The question(s), then:

1) Am I missing something?  Is there some easier way to modify existing (binary) worlds in FT Pro?  The documentation that came with the software, and that I've downloaded from ProFantasy, is really lacking.  But if I could figure out a way to reliably and accurately raise & lower terrain on an existing (binary) world, I would just do that.
2) Has anyone ever done mods to Earth in FT Pro?  What's the best/easiest way to do it?  I don't _want_ to create my world from scratch--particularly because the nice thing about using Earth as a reference point is that I already know climate zones, biomes, distances, etc.  But I'd be willing to create my world from scratch... if there was a decently-easy way to do it.  Right now, from the problems I'm having simply editing an Earth dataset, I'm not sure starting from scratch would be all that much better.
3) Should I forget the pipe dream of having a DEM that I can reference & export whenever I need a new map?  One of my main goals was to be able to easily re-export a map at a different scale, or orientation, or projection, if I felt like it.  Having a set of maps in CC3 is fine and dandy, but what if I decide I want to visualize something that isn't in my current atlas?  Then I end up making a new map from scratch.

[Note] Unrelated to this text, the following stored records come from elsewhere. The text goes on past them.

/-- R114 to R116: one cycle of ACCUM. `u` is the state after this cycle's character, `ic` and `cc` the counts after its tick. The
response is complete when the inactivity count is reached with a byte held; it is parsed as PARSE RX parses it, success ends the
EXCHANGE with OK, failure ends the attempt with its code; the ceiling ends it with NoResponse while no byte is held; else
accumulation goes on. -/
def Obligations.AccumulationEndsBySilenceOrCeiling : Prop :=
  ∀ s : State, s.Inv → s.xstate = .accum → hostQuiet s.choice →
    let u := s.rxPhase .accum s.choice.rx
    let tk := decide (s.presc = s.tickDiv)
    let ic := if s.choice.rx.isSome then 0#16 else if tk ∧ s.icnt ≠ 0xFFFF#16 then s.icnt + 1#16 else s.icnt
    let cc := if tk ∧ s.ccnt ≠ 0xFFFF#16 then s.ccnt + 1#16 else s.ccnt
    let failed := fun (t : State) (e : ErrCode) =>
      t.lastErr = e ∧ t.rxLen = u.rxLen ∧ t.mem = u.mem ∧
      (s.attempt.toNat < s.maxAttempts.toNat →
        t.xstate = .retryWait ∧ t.wcnt = 0#16 ∧ t.done = false ∧ t.rxCtrl = s.rxCtrl ∧ t.rxL = s.rxL ∧
        t.rxHasDi = s.rxHasDi ∧ t.rxPlen = s.rxPlen ∧ t.rxDi = s.rxDi) ∧
      (s.maxAttempts.toNat ≤ s.attempt.toNat →
        t.xstate = .idle ∧ t.done = true ∧ t.errcode = .noResponse ∧ t.rxCtrl = 0#8 ∧ t.rxL = 0#8 ∧
        t.rxHasDi = false ∧ t.rxPlen = 0#8 ∧ t.rxDi = 0#32)
    ∃ t, step s = .next t ∧ t.attempt = s.attempt ∧
      (u.rxLen ≠ 0#10 → s.tInact.toNat ≤ ic.toNat →
        ∃ v, exec .parseRx u = .next v ∧
          (v.errcode = .ok →
            t.xstate = .idle ∧ t.done = true ∧ t.errcode = .ok ∧ t.lastErr = s.lastErr ∧ t.rxLen = u.rxLen ∧
            t.rxCtrl = v.rxCtrl ∧ t.rxL = v.rxL ∧ t.rxHasDi = v.rxHasDi ∧ t.rxPlen = v.rxPlen ∧ t.rxDi = v.rxDi ∧
            t.mem = v.mem) ∧
          (v.errcode ≠ .ok → failed t v.errcode)) ∧
      (u.rxLen = 0#10 → s.tCeil.toNat ≤ cc.toNat → failed t .noResponse) ∧
      ((u.rxLen ≠ 0#10 ∧ ic.toNat < s.tInact.toNat) ∨ (u.rxLen = 0#10 ∧ cc.toNat < s.tCeil.toNat) →
        t.xstate = .accum ∧ t.icnt = ic ∧ t.ccnt = cc ∧ t.rxLen = u.rxLen ∧ t.mem = u.mem ∧ t.lastErr = s.lastErr)

/-- R125 with R106 and R114, exactly: an attempt that receives nothing ends after T_CEIL ticks of ACCUM. -/
def Obligations.CeilingEndsASilentAttempt : Prop :=
  ∀ (s : State) (len : Nat), s.xstate = .accum → s.rxLen = 0#10 → s.ccnt = 0#16 → s.presc.toNat ≤ s.tickDiv.toNat →
    len = (if s.tCeil.toNat = 0 then 1
      else (s.tCeil.toNat - 1) * (s.tickDiv.toNat + 1) + (s.tickDiv.toNat + 1 - s.presc.toNat)) →
    (∀ j < len, silent (s.choiceAt j)) →
    (∀ j < len, ∃ t, runFor j s = .next t ∧ t.xstate = .accum) ∧
    ∃ t, runFor len s = .next t ∧ t.lastErr = .noResponse ∧
      t.xstate = if s.attempt.toNat < s.maxAttempts.toNat then .retryWait else .idle

/-- R119: with RX_LEN > 0 and a character in every cycle the attempt never ends, for as many cycles as the line babbles. -/
def Obligations.ABabblingLineNeverEnds : Prop :=
  ∀ (s : State) (n : Nat), s.xstate = .accum → s.rxLen ≠ 0#10 → s.tInact ≠ 0#16 →
    (∀ j < n, hostQuiet (s.choiceAt j) ∧ (s.choiceAt j).rx.isSome = true) →
    ∃ t, runFor n s = .next t ∧ t.xstate = .accum ∧ t.busy = true ∧ t.rxLen ≠ 0#10 ∧
      (512 < s.rxLen.toNat + n → s.rxLen.toNat ≤ 512 → t.rxOvf = true)

/-- R118: every change of XSTATE outside reset is one of the table's, or the acceptance and commit of a codec command. -/
def Obligations.OnlyTheTransitionsOfTheTable : Prop :=
  ∀ s t : State, s.Inv → s.choice.rstN = true → step s = .next t →
    (s.xstate, t.xstate) ∈ [(XState.idle, XState.idle), (.idle, .wakeTx), (.idle, .codec), (.codec, .codec), (.codec, .idle),
      (.wakeTx, .wakeTx), (.wakeTx, .settle), (.settle, .settle), (.settle, .frameTx), (.frameTx, .frameTx),
      (.frameTx, .postWait), (.postWait, .postWait), (.postWait, .accum), (.accum, .accum), (.accum, .retryWait),
      (.accum, .idle), (.retryWait, .retryWait), (.retryWait, .wakeTx)]

/-- R108, R116, R126: an EXCHANGE ends with OK or NoResponse; per-attempt causes stand in LAST_ERR only, and NoResponse comes with
ATTEMPT at MAX_ATTEMPTS. -/
def Obligations.ExchangeEndsWithOkOrNoResponse : Prop :=
  ∀ s t : State, s.Inv → s.xstate.inExchange = true → s.choice.rstN = true → step s = .next t → t.xstate = .idle →
    t.done = true ∧ t.attempt = s.attempt ∧
    (t.errcode = .ok ∨
      (t.errcode = .noResponse ∧ t.attempt = t.maxAttempts ∧ t.lastErr ∈ [ErrCode.frameTooShort, .invalidFrameMarkers,
        .invalidSecondStart, .lengthMismatch, .checksumMismatch, .noResponse]))

/-- R108 to R118 together: an EXCHANGE on a silent line, from the first bit of its first preamble, ends within the given number
of cycles with NoResponse after MAX_ATTEMPTS attempts and nothing received. -/
def Obligations.SilentExchangeEndsWithNoResponse : Prop :=
  ∀ (s : State) (f : List Byte) (bound : Nat), s.Inv → s.xstate = .wakeTx → s.txidx = 0#10 → s.txbit = 0#4 →
    s.txcyc = 0#16 → s.attempt = 1#4 → s.rxLen = 0#10 → f.length = s.frameLen.toNat → s.holds .txbuf f →
    bound = s.maxAttempts.toNat * (44 * s.baudDiv.toNat + 11 * s.frameLen.toNat * s.baudDiv.toNat +
      (s.tSettle.toNat + s.tPostsend.toNat + s.tCeil.toNat + s.tRetry.toNat + 4) * (s.tickDiv.toNat + 1)) →
    (∀ j < bound, silent (s.choiceAt j)) →
    ∃ k ≤ bound, ∃ t, runFor k s = .next t ∧ t.xstate = .idle ∧ t.done = true ∧ t.errcode = .noResponse ∧
      t.lastErr = .noResponse ∧ t.attempt = s.maxAttempts ∧ t.rxLen = 0#10 ∧ t.rxDi = 0#32 ∧ t.mem = s.mem

/-! ### Reset and the whole machine -/

/-- R18, R47: the register map at reset, read by the host. -/
def Obligations.RegistersAtReset : Prop :=
  (∀ p ∈ [(0x000#11, 0x06452007#32), (0x004#11, 0x00000000#32), (0x008#11, 0x00000000#32), (0x00C#11, 0x00000000#32),
      (0x010#11, 0x00000000#32), (0x014#11, 0x00000000#32), (0x018#11, 0x00000011#32), (0x01C#11, 0x00000000#32),
      (0x020#11, 0x00000001#32), (0x024#11, 0x00000000#32), (0x028#11, 0x00000000#32), (0x02C#11, 0x00000000#32),
      (0x030#11, 0x00000000#32), (0x034#11, 0x00000000#32), (0x038#11, 0x00000064#32), (0x03C#11, 0x07D000C8#32),
      (0x040#11, 0x01F40003#32), (0x044#11, Config.baudDivReset.setWidth 32), (0x048#11, Config.tickDivReset)],
    State.reset.hostRead p.1 .four = .next { State.reset with rdata := some p.2 }) ∧
  1 ≤ Config.baudDivReset.toNat ∧
  State.reset.presc = 0#32 ∧ State.reset.wcnt = 0#16 ∧ State.reset.icnt = 0#16 ∧ State.reset.ccnt = 0#16 ∧
  State.reset.txidx = 0#10 ∧ State.reset.txbit = 0#4 ∧ State.reset.txcyc = 0#16 ∧ State.reset.pendOp = 0#4 ∧
  State.reset.pendSrc = false ∧ State.reset.pendLat = 0 ∧ State.reset.uartTxd = .ok true ∧ State.reset.uartDe = false ∧
  State.reset.irq = false

/-- R143, R144: a cycle with RST_N low puts every register and hidden state at its reset value and keeps the buffers; a read
answers 0, without a bus error; a command in progress is abandoned. -/
def Obligations.ResetCycleRestoresResetValues : Prop :=
  ∀ s : State, s.choice.rstN = false →
    ∃ t, step s = .next t ∧
      t = { State.reset with mem := s.mem, rdata := t.rdata, inputs := s.inputs.tail, cycle := s.cycle + 1 } ∧
      (∀ off size, s.choice.access = some (.read off size) → t.rdata = some 0#32) ∧
      t.uartTxd = .ok true ∧ t.uartDe = false ∧ t.irq = false

/-- The reset state meets the invariant. -/
def Obligations.ResetMeetsTheInvariant : Prop := State.reset.Inv

/-- Every cycle, whatever the outside chooses, keeps the invariant. -/
def Obligations.StepKeepsTheInvariant : Prop :=
  ∀ s t : State, s.Inv → step s = .next t → t.Inv

/-- A cycle stops only for a bus error or an absent byte: from a state of the invariant in which the operand bytes of every command
hold values (not only those of the command in progress), a cycle whose access is well formed answers a next state. -/
def Obligations.WellUsedMachineNeverStops : Prop :=
  ∀ s : State, s.Inv → s.operandsPresent → (s.choice.rstN = true → s.accessOk s.choice.access) → ∃ t, step s = .next t

/-- No step is refused, and every fault is a bus error of the host's access or a byte no one has written: from a state of the
invariant the byte it names lies in a buffer and holds no value. -/
def Obligations.StepsStopOnlyForTheHostOrAbsentBytes : Prop :=
  ∀ s : State, (∀ r, step s ≠ .refused r) ∧
    (∀ off, step s = .fault (.busError off) →
      ∃ size, target off size = none ∧
        (s.choice.access = some (.read off size) ∨ ∃ w, s.choice.access = some (.write off size w))) ∧
    ∀ a, s.Inv → step s = .fault (.absentByte a) → s.mem.get a = none ∧ (bufAt a).isSome = true

/-- R48, R61: a command's inputs stay fixed while it is in progress, whatever the host does: the configuration registers, PAYLOAD
and ADDRSTR in every busy cycle, in an EXCHANGE also the address, FRAME_LEN and TXBUF, and before the commit of a codec command
also the address, FRAME_LEN, RX_LEN and every buffer byte, the command staying pending. -/
def Obligations.InputsAreFixedWhileBusy : Prop :=
  ∀ s t : State, s.xstate ≠ .idle → s.choice.rstN = true → step s = .next t →
    (t.ctrlcode = s.ctrlcode ∧ t.di = s.di ∧ t.hasDi = s.hasDi ∧ t.plen = s.plen ∧ t.addrstrLen = s.addrstrLen ∧
      t.tSettle = s.tSettle ∧ t.tPostsend = s.tPostsend ∧ t.tInact = s.tInact ∧ t.tCeil = s.tCeil ∧
      t.maxAttempts = s.maxAttempts ∧ t.tRetry = s.tRetry ∧ t.baudDiv = s.baudDiv ∧ t.tickDiv = s.tickDiv ∧
      (∀ i < 256, t.mem.get (0x100 + i) = s.mem.get (0x100 + i)) ∧
      ∀ i < 16, t.mem.get (0x700 + i) = s.mem.get (0x700 + i)) ∧
    (s.xstate.inExchange = true →
      t.addrLo = s.addrLo ∧ t.addrHi = s.addrHi ∧ t.frameLen = s.frameLen ∧
      ∀ i < 512, t.mem.get (0x200 + i) = s.mem.get (0x200 + i)) ∧
    (s.xstate = .codec → 0 < s.pendLat →
      t.addrLo = s.addrLo ∧ t.addrHi = s.addrHi ∧ t.frameLen = s.frameLen ∧ t.rxLen = s.rxLen ∧ t.mem = s.mem ∧
      t.xstate = .codec ∧ t.pendOp = s.pendOp ∧ t.pendSrc = s.pendSrc)

/-- R133 to R135: a completion raises IRQ if CTRL.IE is 1; the host's 1 to DONE lowers it, and so does the acceptance of the next
command that does not complete in its own cycle: an EXCHANGE that starts, a codec command with a latency above 0. -/
def Obligations.CompletionRaisesAndAcknowledgeLowersIrq : Prop :=
  (∀ (s : State) (e : ErrCode), (s.complete e).irq = s.ctrlIe ∧ (s.complete e).errcode = e ∧ (s.complete e).busy = false) ∧
  (∀ s t : State, s.xstate = .idle → s.choice.rstN = true → s.choice.access = some (.write 0x00C#11 .four 0x00000002#32) →
    step s = .next t → t.irq = false ∧ t.errcode = s.errcode) ∧
  (∀ s t : State, s.xstate = .idle → s.writesCmd (encode .exchange) → 1 ≤ s.frameLen.toNat → s.frameLen.toNat ≤ 512 →
    1 ≤ s.baudDiv.toNat → 1 ≤ s.maxAttempts.toNat → step s = .next t → t.irq = false ∧ t.busy = true) ∧
  ∀ (s t : State) (i : Instr), i ∈ [Instr.nop, .addrEncode, .build, .parseRx, .parseTx] → s.xstate = .idle →
    s.writesCmd (encode i) → 0 < drawnLatency s.choice.latDraw Config.codecMaxLat → step s = .next t →
    t.irq = false ∧ t.busy = true
end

Thanks for your feedback/advice.

----------


## danjr

Well I know that there are some CCIII maps out there that are based on the earth.  I actually think one of the Oerth / Greyhawk maps is based on a migrated continent version of earth.  It would be pretty easy to adapt that one.

Importing a BMP image to use as a base for CCIII is pretty handy.  I have done it with a map I had on a 20 X 20 inch I had hand drawn.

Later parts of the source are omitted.